According to the World Wildlife Fund 17% of the Brazilian Amazon is already deforested.
The Amazon fires hugely contribute towards the melting of the Greenland’s ice, declared as a “major melting event” by NASA.
The Amazon alone contributes to 20% of the world’s oxygen through photosynthesis.
Burning the “lungs of the world” means that humans are sabotaging the entire support system of the planet.
By absorbing carbon from the atmosphere, the Amazon plays a vital role in reducing the climate change.
Forests cover around 30% of the land area on the planet, but deforestation is happening globally at an alarming rate.
Between 1990 and 2016, we lost a forest area larger than South Africa.
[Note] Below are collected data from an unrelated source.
/-- The registers of SCREE. -/
def descSCREE : List RDesc := [
  ⟨"SCREE_CTRL", 0x40100000, [], 0x00000000#32, [⟨31, 31, .wo, false, false, []⟩, ⟨30, 30, .wo, false, false, []⟩, ⟨29, 29, .wo, false, false, []⟩]⟩,
  ⟨"SCREE_HEALTH", 0x40100004, [], 0x234002F0#32, [⟨31, 24, .rw, false, true, []⟩, ⟨23, 20, .rw, false, true, [(1, 8)]⟩, ⟨15, 0, .rw, false, true, []⟩]⟩,
  ⟨"SCREE_DRBG", 0x40100008, [], 0x03E80010#32, [⟨31, 16, .rw, false, false, []⟩, ⟨4, 0, .rw, false, false, [(10, 20)]⟩]⟩,
  ⟨"SCREE_STAT", 0x4010000C, [], 0x00000000#32, [⟨31, 31, .ro, false, false, []⟩, ⟨30, 30, .ro, false, false, []⟩, ⟨29, 29, .ro, false, false, []⟩, ⟨28, 28, .ro, false, false, []⟩, ⟨23, 16, .ro, false, false, []⟩, ⟨15, 8, .ro, false, false, []⟩]⟩,
  ⟨"SCREE_CNT", 0x40100010, [], 0x00000000#32, [⟨31, 16, .ro, false, false, []⟩, ⟨15, 0, .ro, false, false, []⟩]⟩,
  ⟨"SCREE_PERS", 0x40100020, [(0x4, 4)], 0x00000000#32, [⟨31, 0, .rw, false, false, []⟩]⟩,
  ⟨"SCREE_TEST", 0x40100030, [], 0x00000000#32, [⟨31, 31, .rw, false, true, []⟩]⟩,
  ⟨"SCREE_TEST_DATA", 0x40100034, [], 0x00000000#32, [⟨31, 0, .wo, false, true, []⟩]⟩,
  ⟨"SCREE_RAND", 0x40101000, [], 0x00000000#32, [⟨31, 0, .ro, false, false, []⟩]⟩]

/-- The registers of DTAKE. -/
def descDTAKE : List RDesc := [
  ⟨"DTAKE_CFG", 0x401D0000, [], 0x03E80003#32, [⟨31, 16, .rw, false, false, []⟩, ⟨7, 0, .rw, false, false, []⟩]⟩,
  ⟨"DTAKE_GROUP_A", 0x401D0100, [(0x8, 16)], 0x00000000#32, [⟨31, 31, .rw, true, false, []⟩, ⟨27, 24, .rw, true, false, []⟩, ⟨15, 4, .rw, true, false, []⟩]⟩,
  ⟨"DTAKE_GROUP_B", 0x401D0104, [(0x8, 16)], 0x00000000#32, [⟨31, 31, .rw, true, false, []⟩, ⟨13, 0, .rw, true, false, []⟩]⟩,
  ⟨"DTAKE_MASK", 0x401D0180, [(0x4, 16)], 0xFFFFFFFF#32, [⟨31, 0, .rw, true, false, []⟩]⟩,
  ⟨"DTAKE_VERDICT", 0x401D0200, [(0x8, 16)], 0x00000000#32, [⟨31, 29, .ro, false, false, []⟩, ⟨15, 0, .ro, false, false, []⟩]⟩,
  ⟨"DTAKE_WORD", 0x401D0204, [(0x8, 16)], 0x00000000#32, [⟨31, 0, .ro, false, false, []⟩]⟩,
  ⟨"DTAKE_CNT_A", 0x401D0300, [], 0x00000000#32, [⟨31, 16, .ro, false, false, []⟩, ⟨15, 0, .ro, false, false, []⟩]⟩]

/-- The registers of REFUGE. -/
def descREFUGE : List RDesc := [
  ⟨"REFUGE_STAT", 0x40120000, [], 0x00000000#32, [⟨31, 31, .ro, false, false, []⟩, ⟨30, 30, .ro, false, false, []⟩, ⟨29, 29, .ro, false, false, []⟩, ⟨28, 28, .ro, false, false, []⟩, ⟨27, 27, .ro, false, false, []⟩, ⟨26, 26, .ro, false, false, []⟩, ⟨20, 16, .ro, false, false, []⟩, ⟨15, 0, .ro, false, false, []⟩]⟩,
  ⟨"REFUGE_CFG", 0x40120004, [], 0x00000000#32, [⟨31, 31, .rw, false, false, []⟩, ⟨30, 30, .rw, false, false, []⟩]⟩,
  ⟨"REFUGE_RTC_SEC", 0x40120008, [], 0x00000000#32, [⟨31, 0, .ro, false, false, []⟩]⟩,
  ⟨"REFUGE_RTC_SUB", 0x4012000C, [], 0x00000000#32, [⟨14, 0, .ro, false, false, []⟩]⟩,
  ⟨"REFUGE_RTC_SET", 0x40120010, [], 0x00000000#32, [⟨31, 0, .wo, false, false, []⟩]⟩,
  ⟨"REFUGE_LOG_SEL", 0x40120020, [], 0x00000000#32, [⟨31, 0, .rw, false, false, []⟩]⟩,
  ⟨"REFUGE_LOG_DATA", 0x40120024, [(0x4, 4)], 0x00000000#32, [⟨31, 0, .ro, false, false, []⟩]⟩]

/-- The registers of CURTAIN. -/
def descCURTAIN : List RDesc := [
  ⟨"CURTAIN_STAT", 0x40110000, [], 0x00000000#32, [⟨31, 31, .ro, false, false, []⟩, ⟨30, 30, .ro, false, false, []⟩, ⟨29, 29, .ro, false, false, []⟩, ⟨23, 16, .ro, false, false, []⟩, ⟨15, 0, .ro, false, false, []⟩]⟩,
  ⟨"CURTAIN_CFG", 0x40110004, [], 0x0000EF1E#32, [⟨31, 31, .ro, false, false, []⟩, ⟨15, 0, .rw, false, false, []⟩]⟩,
  ⟨"CURTAIN_HIST", 0x40110008, [], 0x00000000#32, [⟨15, 0, .ro, false, false, []⟩]⟩,
  ⟨"CURTAIN_WARN", 0x4011000C, [], 0x00000000#32, [⟨2, 2, .w1c, false, false, []⟩, ⟨1, 1, .w1c, false, false, []⟩, ⟨0, 0, .w1c, false, false, []⟩]⟩,
  ⟨"CURTAIN_CHAL", 0x40110010, [(0x4, 8)], 0x00000000#32, [⟨31, 0, .ro, false, false, []⟩]⟩,
  ⟨"CURTAIN_UNLOCK_STAT", 0x40110030, [], 0x00000000#32, [⟨11, 8, .ro, false, false, []⟩, ⟨7, 0, .ro, false, false, []⟩]⟩]

/-- The registers of BEDROCK. -/
def descBEDROCK : List RDesc := [
  ⟨"BRK_STATUS", 0x40130000, [(0x4, 5)], 0x00000000#32, [⟨31, 31, .ro, false, false, []⟩, ⟨30, 30, .ro, false, false, []⟩, ⟨29, 29, .ro, false, false, []⟩, ⟨28, 28, .w1c, false, false, []⟩, ⟨27, 27, .w1c, false, false, []⟩, ⟨23, 20, .ro, false, false, []⟩, ⟨19, 15, .ro, false, false, []⟩, ⟨7, 0, .ro, false, false, []⟩]⟩,
  ⟨"BRK_FETCH", 0x40130020, [], 0x00000000#32, [⟨17, 0, .ro, false, false, []⟩]⟩,
  ⟨"BRK_CFG", 0x40130024, [], 0x801E0713#32, [⟨31, 31, .rw, false, false, []⟩, ⟨23, 16, .rw, false, false, []⟩, ⟨15, 8, .rw, false, false, []⟩, ⟨7, 4, .rw, false, false, []⟩, ⟨3, 0, .rw, false, false, []⟩]⟩,
  ⟨"BRK_ECC", 0x40130028, [], 0x00000000#32, [⟨31, 16, .ro, false, false, []⟩, ⟨15, 0, .ro, false, false, []⟩]⟩,
  ⟨"BRK_PATROL_POP", 0x4013002C, [], 0x00000000#32, [⟨31, 31, .ro, false, false, []⟩, ⟨30, 30, .ro, false, false, []⟩, ⟨26, 24, .ro, false, false, []⟩, ⟨23, 16, .ro, false, false, []⟩, ⟨3, 0, .ro, false, false, []⟩]⟩,
  ⟨"BRK_BLOCK_SEL", 0x40130030, [], 0x00000000#32, [⟨26, 24, .rw, false, false, []⟩, ⟨7, 0, .rw, false, false, []⟩]⟩,
  ⟨"BRK_BLOCK_INFO", 0x40130034, [], 0x00000000#32, [⟨31, 16, .ro, false, false, []⟩, ⟨15, 15, .ro, false, false, []⟩]⟩,
  ⟨"BRK_PAGE_STATE", 0x40130040, [(0x4, 2)], 0x00000000#32, [⟨31, 0, .ro, false, false, []⟩]⟩,
  ⟨"BRK_UNLOCK", 0x40131000, [(0x1000, 9)], 0x00000000#32, [⟨31, 0, .wo, false, false, []⟩]⟩,
  ⟨"BRK_ADDR", 0x40131004, [(0x1000, 9)], 0x00000000#32, [⟨31, 0, .rw, false, false, []⟩]⟩,
  ⟨"BRK_SRC", 0x40131008, [(0x1000, 9)], 0x00000000#32, [⟨31, 0, .rw, false, false, []⟩]⟩,
  ⟨"BRK_CMD", 0x4013100C, [(0x1000, 9)], 0x00000000#32, [⟨31, 31, .wo, false, false, []⟩, ⟨3, 0, .wo, false, false, []⟩]⟩,
  ⟨"BRK_RESULT", 0x40131010, [(0x1000, 9)], 0x00000000#32, [⟨31, 31, .ro, false, false, []⟩, ⟨7, 0, .ro, false, false, []⟩]⟩]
According to the World Bank the numbers equal to 502,000 square miles (1.3 million square kilometres) of deforestation.
What You Can Do to Help
Sign WWF’s Amazon Emergency Petition requiring the UK government puts the Amazon fire crisis at the top of the G7 agenda.
You can sign a petition to demand that the United Nations and the EU put sanctions and force the Brazil government to address the issue with deforestation.
You can also contact your member of parliament to state your concerns.
Ensure the paper and wood you use are sustainable through the Rainforest Alliance.
Donate to the Rainforest Action Network to protect an acre.
Amazon Frontlines is an activist group fighting to stop the oil drilling and agriculture’s negative effect on the people, who rely on forest resources to survive. Consider donating to help fund these causes and making sure such voices are heard.
Control your consumption of meat and animal by products – agriculture is the main cause behind the Amazon deforestation. Soy also creates a huge profit to Amazon farmers.